И вот наконец радостная весть: "Я не один. За другим столом сидит человек по имени Рая Андреева и читает Шиллера — скоро летняя сессия, а она — заочница ВГУ (Воронежский госуниверситет. — М.Ш.). Работает в нашей газете; в апреле мы скрепили свой союз…"

А холод коллег по литературному цеху оставался. Передо мной письма Алексея 1969 года.

Начало года. Поиски работы. "Кругом глухо, не знаю, что деется на воронежском Парнасе. Литсреда — штука тяжёлая, и если что родится в тебе, то только вне её. Ладно, к чёрту. Потчую тебя стихами!"… Прекрасна эта строка на фоне "глухоты кругом"!..

"В Воронеже в будущем году должна выйти моя книжка "Во имя твоё" — вся новая, сорок стихотворений. Москва в плане утвердила, договор оформлен, но деликатнейший Андрей Гаврилович (Долженко, тогдашний директор издательства. — М.Ш.) с обворожительной улыбкой мурыжит мою душу вот уже которй раз, не выдавая 25 процентов аванса (положенные при подписании издательского договора. — М.Ш.). Вот и существуй в мире — прекрасном и яростном". В 1970 году книжка "Во имя твоё" так и не вышла…

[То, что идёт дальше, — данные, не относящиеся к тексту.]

/-- COPY begins (R88): the descriptor, then every check on both ranges before any data moves. -/
def copyAct (n : Nat) (s : State) (c : Ccw) (a : DWord) : State :=
  let p := partyOf s n
  if c.addr % 16 != 0 then copyFails s n c a tableAlign
  else match tableGet s p c.addr 16 with
    | (.bad f, s) => copyFails s n c a f
    | (.ok b, s) =>
      let src := u64 b 0
      let dst := u64 b 8
      if src % 8 != 0 || dst % 8 != 0 || c.count = 0 || c.count % 8 != 0 then copyFails s n c a dataAlign
      else if src < dst + c.count && dst < src + c.count then copyFails s n c a badAddress
      else match accessFail s p src c.count rightRead with
        | (some f, s) => copyFails s n c a f
        | (none, s) => match accessFail s p dst c.count rightWrite with
          | (some f, s) => copyFails s n c a f
          | (none, s) => s.modSlot n (fun x => { x with exec := some {
              code := 0x11, op := .write, parts := [⟨a, w8 c.flags, c.count, [], none⟩], copySrc := w64 src, copyDst := w64 dst } })

/-- HALT (R89). -/
def haltAct (n : Nat) (s : State) (c : Ccw) (a : DWord) : State :=
  haltEnd portPw (s.modSlot n (fun x => { x with dev := w16 c.target })) n haltCommand a

/-! ### METER (R84, R246–R249) -/

/-- The program may LOAD or CLEAR the meter (R247). -/
def meterRights (s : State) (f m : Nat) : Bool := f = 0 || (s.meter m).owner = f

/-- The meter's die can be reached from the program's (R342). -/
def meterReach (s : State) (d m : Nat) : Bool := m / 64 = d || (arcUp s && dieUp s (m / 64))

/-- The program waits for the meter's slot (R248). -/
def meterAwait (s : State) (n m : Nat) (c : Ccw) (a : DWord) : State :=
  (s.modSlot n (fun x => { x with exec := some { code := 0x0E, op := .write, target := w16 m, parts := [⟨a, w8 c.flags, c.count, [], none⟩] } })).modMeter m
    (fun x => { x with waiters := x.waiters ++ [.slot n] })

/-- METER (R84). -/
def meterAct (n : Nat) (s : State) (c : Ccw) (a : DWord) : State :=
  let m := fld c.target 0 7
  let op := fld c.target 12 4
  let p := partyOf s n
  if fld c.target 7 5 != 0 || 2 < op then ccwFails s n a badField
  else if c.count != (if op = 2 then 0 else 32) then ccwFails s n a badCount
  else if op = 2 && c.addr != 0 then ccwFails s n a badField
  else if (s.meter m).unit = .retired then ccwFails s n a noSuchResource
  else if op != 0 && !meterRights s p.fn m then ccwFails s n a blockRights
  else if !meterReach s p.die m then ccwFails s n a hostError
  else if op = 0 then
    match memPut portPw s p c.addr (snapRead s m) .data false with
    | (some f, s) => ccwFails s n a f
    | (none, s) => ccwDone (dropOverlap s n c.addr 32) n c a
  else if op = 2 then meterAwait (meterClearRequest s m) n m c a
  else match memGet s p c.addr 32 with
    | (.bad f, s) => ccwFails s n a f
    | (.ok b, s) =>
      if !settingsOk (m / 64) b then ccwFails s n a badField
      else if (s.die (m / 64)).meterRun then meterAwait (meterCommit s m b) n m c a
      else ccwDone (meterCommit s m b) n c a

/-! ### Fetching (R75, R99, R126, R127, R133, R144) -/

/-- The bytes of consecutive CCWs from address `a`. -/
def ccwsFrom : Nat → DWord → List Byte → List Fetched
  | 0, _, _ => []
  | k + 1, a, bs => if bs.length < 16 then [] else { addr := a, bytes := bs.take 16, fail := none } :: ccwsFrom k (a + 16) (bs.drop 16)

/-- The bytes one fetch from host memory reads (R127): to the next 64-byte boundary, or to the fourth CCW ahead. -/
def fetchLen (x : Slot) (a : Nat) : Nat := min (64 - a % 64) (16 * (4 - x.buf.length))

/-- The sequencer issues the next prefetch read of slot `n` (R126, R127): a host read, or one CCW from on-chip memory. -/
def fetchCcw (s : State) (n : Nat) : State :=
  let x := s.slot n
  let c := slotServer s n
  let r := s.region (c / 4)
  if (x.st != .active && x.st != .waiting) || x.ended.isSome || r.power != .run || r.inReset || !dieUp s (c / 16) ||
    s.reads.any (fun q => q.slot = n && readMatches s q && !q.void) then s
  else match prefetchAt x with
    | none => s
    | some a =>
      let p := partyOf s n
      let fails (s : State) (f : Fail) : State := pushFetched s n [{ addr := a, bytes := [], fail := some f }]
      if a.toNat % 16 != 0 then fails s tableAlign
      else
        let len := if onChip a.toNat then 16 else fetchLen x a.toNat
        match accessFail s p a.toNat len rightFetch with
        | (some f, s) => fails s f
        | (none, s) =>
          if onChip a.toNat then
            match rawRead s p a.toNat 16 with
            | (.ok bs, s) => pushFetched s n [{ addr := a, bytes := bs, fail := none }]
            | (.bad f, s) => fails s (if f = tileRetired then f else fetchFailed)
          else if !hostOpen s p then fails s portLost
          else if fnPort x.fn != c / 16 && !npFree s (c / 16) then s
          else { s with
            reads := s.reads ++ [{ id := s.nextRead, kind := .fetch, slot := n, fn := x.fn, tag := x.tag, gen := x.gen, addr := a, len := len }]
            nextRead := s.nextRead + 1 }

/-- The outstanding read a completion names. -/
def readOf (s : State) (id : Nat) (a : DWord) (len : Nat) : Option HostRead :=
  s.reads.find? (fun r => r.id = id && r.addr = a && r.len = len)

/-- The read has ended. -/
def readGone (s : State) (r : HostRead) : State := { s with reads := s.reads.filter (fun q => q.id != r.id) }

В 1970 году Алексей Прасолов обращается с письмом в правление Союза писателей РСФСР: "…Я поэт, имею три сборника стихов… работаю над новой книгой… Работа в газете у меня на первом месте, литературное творчество — на втором. Ладно уж, ночь зато моя. Но ночью негде работать: я живу с женой на частной квартире… в перспективе (насчёт квартиры. — М.Ш.) пока ничего нет. Скоро у нас будет ребёнок, жить в таких условиях и писать невозможно. В Воронежской писательской организации лежит уже не первое моё заявление о квартире. Не первый раз я слышу посулы. И только…"

С этим письмом я, будучи консультантом правления, пошёл к его председателю. Было послано письмо Воронежскому областному руководству. Были звонки в обком партии, в отделение Союза писателей.

Ходатайство вело к успеху.

Когда Алексей получил квартиру, позвонил. В трубке слышалось тяжёлое дыхание. "Знаешь, я как-то и радости не испытываю. Но она придёт, радость… Рая скоро разрешится… В конце года ждём наследство…"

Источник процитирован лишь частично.